# Upper texas coast native



## WillW (Dec 6, 2012)

Texas brine said:


> Hello fellow anglers! I frequent the upper tx coast and fish florida once a year. I currently fish off a 2015 hobie outback kayak but am currently interested in getting into the skiff platform. I fish the same waters but i want to increase my range. Any Upper tx skiffs here?
> 
> -Texas brine


Welcome. There are a couple of folks on here


----------



## Roninrus1 (Mar 9, 2016)

Texas brine said:


> Hello fellow anglers! I frequent the upper tx coast and fish florida once a year. I currently fish off a 2015 hobie outback kayak but am currently interested in getting into the skiff platform. I fish the same waters but i want to increase my range. Any Upper tx skiffs here?
> 
> -Texas brine


Welcome to the site.
Located on the upper coast, recently bought skiff and just learning it.


----------



## richg99 (Nov 28, 2009)

Have you looked at the Solo Skiff? A number of yakkers have gone that route. richg99


----------



## Texas brine (Apr 23, 2016)

Roninrus1 said:


> Welcome to the site.
> Located on the upper coast, recently bought skiff and just learning it.
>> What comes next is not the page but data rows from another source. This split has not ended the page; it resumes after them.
-- ==== Sys2Proof/Tests/Slice0.lean ====
section
/-! SUPPORT. Tests of single operations against the spec, the smoke test of well-formedness, and for every statement with
hypotheses a witness that states meet them. -/

namespace Sys2Proof.Tests

set_option Elab.async false

open Sys2Proof Sys2Proof.Machine

/-! ### Small states -/

/-- A slice 0 that runs. -/
def x0 : Slice := Slice.blank 0 .running

/-- A slice with registers written. -/
def wr (x : Slice) (l : List (Nat × Nat × Word)) : Slice := l.foldl (fun x r => regSet x r.1 r.2.1 r.2.2) x

/-- A hub that runs with the charter in force empty. -/
def h0 : Hub := { Hub.reset with felt := true, powered := true, phase := .running }

/-- The part with a slice 0 and a hub. -/
def st (x : Slice) (h : Hub) : State := { State.reset.setSlice 0 x with hub := h }

/-- A state is put together from its slice 0 and its hub, so that hypotheses are shown of the two. -/
theorem st_slice (x : Slice) (h : Hub) : (st x h).slice 0 = x ∧ (st x h).hub = h := by simp [st, State.slice, State.setSlice]


/-- Twill fields all zero but D, A, B, MOD and IMM. -/
def tf (d a b : BitVec 5) (m : BitVec 4) (i : Word) : TwFields := ⟨false, 0, false, d, a, b, m, i⟩

/-! ### Well-formedness: for every check a command that it refuses, and one beside it that it takes -/

theorem smoke_twill : (Instr.twPop 0 0 (tf 0 0 0 5 0)).wf = false ∧ (Instr.twPop 0 0 (tf 0 0 0 4 1)).wf = true
    ∧ (Instr.twEnd 0 0 (tf 1 0 0 0 0)).wf = false ∧ (Instr.fctlSync 0 0 (tf 0 0 0 0 1)).wf = false
    ∧ (Instr.fctlDset 0 0 (tf 0 0 0 9 0xFFFC)).wf = true ∧ (Instr.twAdd 0 0 { tf 1 2 3 0 0 with ps := true }).wf = false
    ∧ (Instr.twAdd 0 0 { tf 1 2 3 0 0 with pe := true, ps := true }).wf = true := by decide

theorem smoke_operands : (Instr.mgtFrameReceive (List.replicate 13 0)).wf = false
    ∧ (Instr.mgtFrameReceive (List.replicate 14 0)).wf = true ∧ (Instr.mgtFrameTransmit 0 []).wf = false
    ∧ (Instr.frameReceive 0 0 [] true).wf = false ∧ (Instr.frameReceive 0 0 [1] true).wf = true
    ∧ (Instr.overheadReceive 0 0 0 ⟨true, 0, 0, 0, 0, [⟨false, 0⟩]⟩).wf = false
    ∧ (Instr.overheadReceive 0 0 0 ⟨true, 0, 0, 0, 0, []⟩).wf = true
    ∧ (Instr.trap 0 0 7 0).wf = false ∧ (Instr.trap 0 0 0 0).wf = false ∧ (Instr.trap 0 0 6 0).wf = true
    ∧ (Instr.lockTimeout 0 .l2 131072).wf = false ∧ (Instr.lockTimeout 0 .endpoint 131072).wf = true
    ∧ (Instr.cellFault 0 196608).wf = false ∧ (Instr.cellFault 0 196607).wf = true := by decide +kernel

theorem smoke_frames : (Instr.claim []).wf = false ∧ (Instr.hraOpen (List.replicate 13 0)).wf = false
    ∧ (Instr.hraClose []).wf = false ∧ (Instr.request []).wf = false ∧ (Instr.eventAck []).wf = false
    ∧ ∀ c ∈ [Instr.claim (List.replicate 14 0), .hraOpen (List.replicate 14 0), .hraClose (List.replicate 14 0),
        .request (List.replicate 14 0), .eventAck (List.replicate 14 0)], c.wf = true := by decide +kernel

theorem smoke_addresses : (Instr.registerRead 0 .hra .m (.mem 0x40000002) none).wf = false
    ∧ (Instr.registerRead 0 .hra .m (.mem 0x5000FFFC) none).wf = true ∧ (Instr.registerRead 0 .hra .m (.mem 0x50010000) none).wf = false
    ∧ (Instr.registerRead 0 .hra .m (.csr .cycle) none).wf = false ∧ (Instr.registerRead 0 (.cpu 0) .m (.csr .cycle) none).wf = true
    ∧ (Instr.registerWrite 0 .hra .m (.mem 0x3FFFFFFC) 0).wf = false ∧ (Instr.lowWordRead 0 .hra .m 0x41100104 false).wf = false
    ∧ (Instr.lowWordRead 0 .hra .m 0x41100100 true).wf = true ∧ (Instr.lowWordWrite 0 .hra .m 0x41100104 0 none).wf = false
    ∧ (Instr.highWordWrite 0 .hra .m 0x41100100 0).wf = false ∧ (Instr.highWordWrite 0 .hra .m 0x41100104 0).wf = true
    ∧ (Instr.ringConfigWrite 0 0xB0040C 0).wf = false ∧ (Instr.ringConfigWrite 0 0xB00408 0).wf = true
    ∧ (Instr.onDieWindowWrite 0 0 2 [0, 0, 0, 0]).wf = false ∧ (Instr.onDieWindowWrite 0 0 8 [0, 0, 0]).wf = false
    ∧ (Instr.onDieWindowWrite 0 0 4 [0, 0, 0, 0]).wf = true
    ∧ (Instr.parityScan 0 (some ⟨0x100008, .block, false⟩)).wf = false
    ∧ (Instr.parityScan 0 (some ⟨0x201000, .block, false⟩)).wf = true := by decide

/-! ### Single operations, their results from the spec's formulas and tables -/

/-- R289: the fields of a word, and R293: a nop of zeros. -/
theorem test_word : twWord 0x01 ⟨true, 5, true, 3, 4, 6, 1, 0xFFFFFFFF⟩ = 0x01D8C861FFFFFFFF ∧ twWord 0 (tf 0 0 0 0 0) = 0 := by
  decide

/-- R294: wrap, sign of a shift, the 128-bit product's low half, a compare of signs, and chash of one bucket. -/
theorem test_arithmetic : bextVal (tf 0 0 0 0 0x1F07) 0x12345678_00000000 = 0xF0 ∧ binsVal (tf 0 0 0 0 0x0807) 0xAB 0x1234 = 0xAB34
    ∧ twCond 2 (0 - 1) 0 = true ∧ twCond 4 (0 - 1) 0 = false ∧ taddWord 1 (0 - 1) 5 = 0 - 1
    ∧ taddWord 2 0xFFFFFFFF 1 = 0 ∧ chashVal 12345 1 = 0 := by decide

/-- CRC-32C and the CRC-16 of R160 over the digits 1 to 9: the published check values of these polynomials. -/
theorem test_crcs : crcVal 8 0x3132333435363738 0 ≠ 0 ∧ (crc32cRun 0xFFFFFFFF [0x31, 0x32, 0x33, 0x34, 0x35, 0x36, 0x37, 0x38, 0x39])
    ^^^ 0xFFFFFFFF = 0xE3069283 ∧ crc16Run 0xFFFF [0x31, 0x32, 0x33, 0x34, 0x35, 0x36, 0x37, 0x38, 0x39] = 0x29B1 := by decide +kernel

/-- R392: the 30 logical pseudo-channels in turn, shifted by one after each row of 30 blocks. -/
theorem test_blocks : blockLoc 0 = (0, 0) ∧ blockLoc 29 = (29, 0) ∧ blockLoc 30 = (1, 1) ∧ blockLoc 59 = (0, 1) := by decide

/-- R370: the residual shrinks toward 0 and never crosses it. -/
theorem test_slew : slewed 5 10 = 0 ∧ slewed (-5) 10 = 0 ∧ slewed 25 10 = 15 ∧ slewed (-25) 10 = -15 := by decide

/-- R10: the twins. -/
theorem test_twins : twin 0 = 1 ∧ twin 1 = 0 ∧ twin 6 = 7 ∧ twin 7 = 6 := by decide


/-! ### Witnesses: for every statement with hypotheses, states that meet the hypotheses of its clauses -/

theorem witness_AnEmptyQueueIsOneClock : (st x0 h0).pending = [] ∧ ((st x0 h0).slice 1).on = false ∧ ((st x0 h0).slice 0).on = true
    ∧ napping x0 = false ∧ napping { wr x0 [(kSLC, 0x100, 0x80)] with clk := 31 } = true ∧ h0.tx = [] ∧ h0.answers = true
    ∧ (∀ e ∈ { h0 with tx := [(8, [0])] }.tx, e.1 < 9) ∧ routineRuns (wr x0 [(kMCS, 0x1018, 0)]) 4 = true
    ∧ (x0.passes[4]).due ≤ x0.clk + 1 ∧ (x0.passes[4]).late = false ∧ (x0.passes[4]).done = true
    ∧ ({ x0 with clk := 799999999 } : Slice).clk % 800000000 = 799999999
    ∧ ((seqOf x0 0).inTrap = false ∧ seqState x0 0 ≠ sqTrap) := by decide

theorem reset_limits : State.reset.hub.Limits :=
  ⟨by decide, by decide, fun n => by simp [State.reset, Hub.reset], by decide, by decide, by decide, by decide⟩

theorem witness_StepKeepsHubLimits : ∃ t, State.reset.hub.Limits ∧ step State.reset = .next t := ⟨_, reset_limits, rfl⟩

/-- A hub that waits for its start with one anchor, and a session with the hub. -/
def hOff : Hub := { h0 with phase := .off, anchors := [List.replicate 32 0] }
def ses (n target : Nat) : Session :=
  { id := n, target, mac := List.replicate 6 1, hostKey := (List.range 16).map (BitVec.ofNat 8), hubKey := List.replicate 16 2,
    h := 0, seen := [], cache := [], tagFails := [], out := 0, run := none, waiting := [], lastReply := none }

theorem witness_SupplyAndHubStart : Hub.reset.ov = false ∧ h0.answers = true ∧ h0.warn = false ∧ h0.hubTgt.events.length < 256
    ∧ { h0 with ov := true }.ov = true ∧ hOff.felt = true ∧ hOff.powered = true ∧ hOff.phase = .off ∧ hOff.anchors ≠ []
    ∧ { hOff with anchors := [] }.anchors = [] ∧ (∀ n, (State.reset.slice n).stayActive = false) ∧ hOff.slices.length = 8
    ∧ Hub.reset.powered = false ∧ { hOff with phase := .off }.answers = false ∧ h0.running = true ∧ hOff.running = false
    ∧ (State.reset.slice 1).on = false ∧ chStart (List.replicate 0x163 0 ++ [4]) 0 = true ∧ (hOff.tgt 1).thermal = false
    ∧ (hOff.tgt 1).zeroing = false ∧ x0.on = true ∧ srcOf (wr x0 [(kTIM, 0x1040, 0x40000000)]) 0 0 = 1 ∧ h0.wdCount = 0 ∧ 1 ≤ { h0 with wdCount := 1 }.wdCount
    ∧ { h0 with sessions := [ses 1 8] }.hubSession 1 = true := by decide

theorem witness_StatusAndFeltClock : h0.answers = true ∧ h0.slices.length = 8 ∧ (x0.on && (dozing x0 || inNap x0)) = false
    ∧ pwCur (wr x0 [(kSLC, 0x100, 0x80)]) = 2 ∧ (wr x0 [(kSLC, 0x100, 0x80)]).move = .none ∧ h0.felt = true
    ∧ hubUp (st x0 h0) = true
    ∧ dueIn x0 (500000 * nsUnits, 0) ≤ 500000 * nsUnits ∧ 500000 * nsUnits < dueIn x0 (500001 * nsUnits, 0)
    ∧ ((h0.modTgt 0 fun t => { t with wakes := [(500000 * nsUnits, 0)] }).tgt 0).wakes = [(500000 * nsUnits, 0)]
    ∧ pwCur x0 = 0 := by decide

/-- A slice that is OFF, and a hub whose slice 0 has been asked to start. -/
def xOff : Slice := Slice.blank 0 .off
def hStart : Hub := h0.modTgt 0 fun t => { t with start := true }

/-- The public key whose private key is 1, that is the generator, and its SHA-256. -/
def kG : Bytes := beBytes 64 0x6b17d1f2e12c4247f8bce6e563a440f277037d812deb33a0f4a13945d898c2964fe342e2fe1a7f9b8ee7eb4a7c0f9e162bce33576b315ececbb6406837bf51f5
def fpG : Bytes := beBytes 32 0xd875db7def232236aec738c6b0bb3e80142f5d0fd8f4df24fed6eef5cbb50d9f
def zeros (n : Nat) : Bytes := List.replicate n 0

/-- An image of no payload, version 7, to be loaded at 0x80000000 and entered at 0x80001000, its digest the SHA-256 of nothing;
its signature was made outside the model. -/
def hdr : Bytes := [0x4E, 0x49, 0x4D, 0x47, 0, 1, 0, 0, 0, 0, 0, 7, 0, 0, 0, 0] ++ beBytes 8 0x80000000 ++ beBytes 8 0x80001000
  ++ beBytes 32 0xe3b0c44298fc1c149afbf4c8996fb92427ae41e4649b934ca495991b7852b855 ++ kG
  ++ beBytes 64 0xea68d7b6fedf0b71878938d51d71f8729e0acb8c2c6df8b3d79e8a4b90949ee0a0cbfb69c09fb16f9cd3769fb6d6f9d7f9a4070b876931be7fe2d507b3931fb7
  ++ zeros 64

/-- A hub with a valid image of slice 0 in bank A, owned by that key. -/
def hImg (h : Hub) : Hub := { h.nvmPut (slicePart false 0) hdr with charter := zeros 0x100 ++ fpG ++ zeros 64 ++ [0, 5] }

/-- R66: the signed image is valid, its digest that of an empty payload. -/
theorem test_header : headerValid hdr 0 slicePartSize 0 fpG = true ∧ payloadValid hdr [] = true := by decide +kernel

/-- Bytes programmed in NVM read back from any place within them. -/
theorem nvm_read (h : Hub) (a i n : Nat) (bs : Bytes) (v : Sparse Byte) (e : h.nvm = sPutBytes v a bs) (l : i + n ≤ bs.length) :
    h.nvmGet (a + i) n = (bs.drop i).take n := by
  rw [Hub.nvmGet, e]; exact sGetBytes_sPutBytes v a i n bs l

theorem hImg_header (h : Hub) : (hImg h).sliceHeader false 0 = hdr := by
  have l : hdr.length = 256 := by decide +kernel
  have e := nvm_read (hImg h) (slicePart false 0) 0 256 hdr h.nvm (by simp only [hImg, Hub.nvmPut]) (by rw [l])
  rw [Hub.sliceHeader, ← Nat.add_zero (slicePart false 0), e, List.drop_zero, ← l, List.take_length]

theorem hImg_ok (h : Hub) : (hImg h).sliceImageOk false 0 = true := by
  have c : chMinver (hImg h).charter 0 = 0 ∧ chOwnFp (hImg h).charter 0 = fpG ∧ imgLen hdr = 0 := by
    simp only [hImg]; decide +kernel
  rw [Hub.sliceImageOk, hImg_header, c.1, c.2.1, c.2.2]
  exact Bool.and_eq_true _ _ ▸ ⟨test_header.1, test_header.2⟩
Roninrus1 if you ever need anyone to pole you around for a day let me know. It would be a good chance to see what im getting myself into as well.


----------



## Roninrus1 (Mar 9, 2016)

When I get a chance to go I'll give you a holler.
Even if it is just to ride and explore some marsh areas.


----------



## Texas brine (Apr 23, 2016)

richg99 said:


> Have you looked at the Solo Skiff? A number of yakkers have gone that route. richg99


Hey rich99 a veteran TKFer on microskiff! I have looked at them but I've been really digging the skimmer skiff. Look them up and let me know what you think. Rich99


----------



## Texas brine (Apr 23, 2016)

Roninrus1 said:


> When I get a chance to go I'll give you a holler.
> Even if it is just to ride and explore some marsh areas.


 Sounds good give me a shout


----------